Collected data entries

/-! ### Requesting a change -/

/-- Drops the members that no longer need a waiting change, and the changes left empty (R400). -/
def pruneChanges (s : State) (drop : Nat → Bool) : State :=
  s.setChanges ((s.clk.changes.map (fun c =>
    if c.paused.isSome then c else { c with members := c.members.filter (fun i => !drop i) })).filter
      (fun c => !c.members.isEmpty))

/-- A change over the islands `ms` is asked for, as a single write or as one group (R399, R400, R402, R407). -/
def requestChange (s : State) (ms : List Nat) (group : Bool) : State :=
  let ms := ms.filter variableIsland
  let s := s.each (ms.filter (islStopped s)) (fun s i =>
    s.modIsland i (fun x => { x with stored := decide (wantedEff s i ≠ x.eff) }))
  let live := ms.filter (fun i => !islStopped s i)
  let s := pruneChanges s (fun i => live.contains i && (group || decide (wantedEff s i = settledEff s i)))
  let new := live.filter (fun i => decide (wantedEff s i ≠ settledEff s i) && (waitingOf s i).isNone)
  if new.isEmpty then s
  else
    let c : Change := { id := s.clk.nextId, members := new, deferred := false, paused := none, targets := [] }
    let deferred := alarmChange s c && (guardActive s || s.clk.changes.any (alarmChange s))
    let s := { s with clk := { s.clk with changes := s.clk.changes ++ [{ c with deferred := deferred }]
                                          nextId := s.clk.nextId + 1 } }
    if deferred then s.count Reg.clkGuardDefers else s

/-- Every island whose wanted frequency may have changed asks for it: one group over the alarm set, one over the
others (R408). -/
def recap (s : State) : State :=
  let all := List.range 183
  requestChange (requestChange s (all.filter (fun i => !inAlarm s i)) true) (all.filter (inAlarm s)) true

/-! ### The course of a change -/

/-- The QU of cluster c follows its array's clock within the same pause (R389). -/
def followQu (s : State) (c : Nat) : State := s.modIsland (183 + c) (fun x => { x with eff := arrayClock s c })

/-- Island i restarts after a pause that began at t0, at effective frequency e; it has locked or not. -/
def restartIsland (s : State) (i e t0 : Nat) (locked : Bool) : State :=
  s.modIsland i (fun x =>
    { x with eff := e, lockFail := !locked && x.lockFail, throttled := decide (e < uncapped s i)
             longest := Nat.max x.longest (Nat.min 0x3FFF ((s.now - t0) / 10)), pauses := Nat.min 0xFFFF (x.pauses + 1) })

/-- The guard starts again at the end of an alarm pause (R402, CLK_GUARD_END). -/
def endAlarmPause (s : State) : State :=
  { s with clk := { s.clk with guardEnd := some s.now } }.setReg Reg.clkGuardEnd (BitVec.ofNat 64 s.now)

/-- The clusters whose quadrants are among the members. -/
def clustersOf (ms : List Nat) : List Nat :=
  (List.range 8).filter (fun c => ms.any (fun i => decide (24 + 4 * c ≤ i) && decide (i < 28 + 4 * c)))

/-- BELOW_FLOOR is raised for each member of the alarm set that runs below its floor (R403). -/
def raiseBelowFloor (s : State) (ms : List Nat) : State :=
  s.when (ms.any (fun i => inAlarm s i && decide ((s.island i).eff < islFloor s i))) (fun s => s.raise Reg.clkIrqStat 7)

/-- The pause of change c ends: every member restarts (R398, R399). -/
def endPause (s : State) (c : Change) (t0 : Nat) : State :=
  let alarm := alarmChange s c
  let s := s.each c.members (fun s i =>
    match c.targets.find? (fun t => t.1 = i) with
    | some t => restartIsland s i t.2 t0 true
    | none => restartIsland s i (s.island i).eff t0 false)
  let s := s.each (clustersOf c.members) followQu
  let s := s.setChanges (s.clk.changes.filter (fun d => d.id ≠ c.id))
  let s := s.when (!c.targets.isEmpty) (fun s => (s.raise Reg.clkIrqStat 9).count Reg.clkChanges)
  let s := raiseBelowFloor s c.members
  s.when alarm endAlarmPause

/-- A change falls due (R397, R402): the guard may defer it, its members stop, and their new frequencies are fixed. -/
def fallDue (s : State) (c : Change) : State :=
  let others := s.clk.changes.filter (fun d => d.id ≠ c.id)
  if alarmChange s c && (guardActive s || others.any (fun d => d.paused.isSome && alarmChange s d)) then
    (s.setChanges (s.clk.changes.map (fun d => if d.id = c.id then { d with deferred := true } else d))).count
      Reg.clkGuardDefers
  else
    let s := s.each (c.members.filter (islStopped s)) (fun s i => s.modIsland i (fun x => { x with stored := true }))
    let ms := c.members.filter (fun i => !islStopped s i && decide (wantedEff s i ≠ (s.island i).eff))
    if ms.isEmpty then s.setChanges others
    else s.setChanges (s.clk.changes.map (fun d =>
      if d.id = c.id then
        { d with members := ms, paused := some s.now, targets := ms.map (fun i => (i, wantedEff s i)) }
      else d))

/-- A setting stored while the island was stopped is taken at its restart (R407, Table 11-5). -/
def takeStored (s : State) (i : Nat) : State :=
  if (s.island i).stored then
    s.modIsland i (fun x => { x with eff := wantedEff s i, stored := false, throttled := decide (wantedEff s i < uncapped s i) })
  else s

Exercise goal:
List every line above containing the word "clkIrqStat".

The completed task:
  s.when (ms.any (fun i => inAlarm s i && decide ((s.island i).eff < islFloor s i))) (fun s => s.raise Reg.clkIrqStat 7)
  let s := s.when (!c.targets.isEmpty) (fun s => (s.raise Reg.clkIrqStat 9).count Reg.clkChanges)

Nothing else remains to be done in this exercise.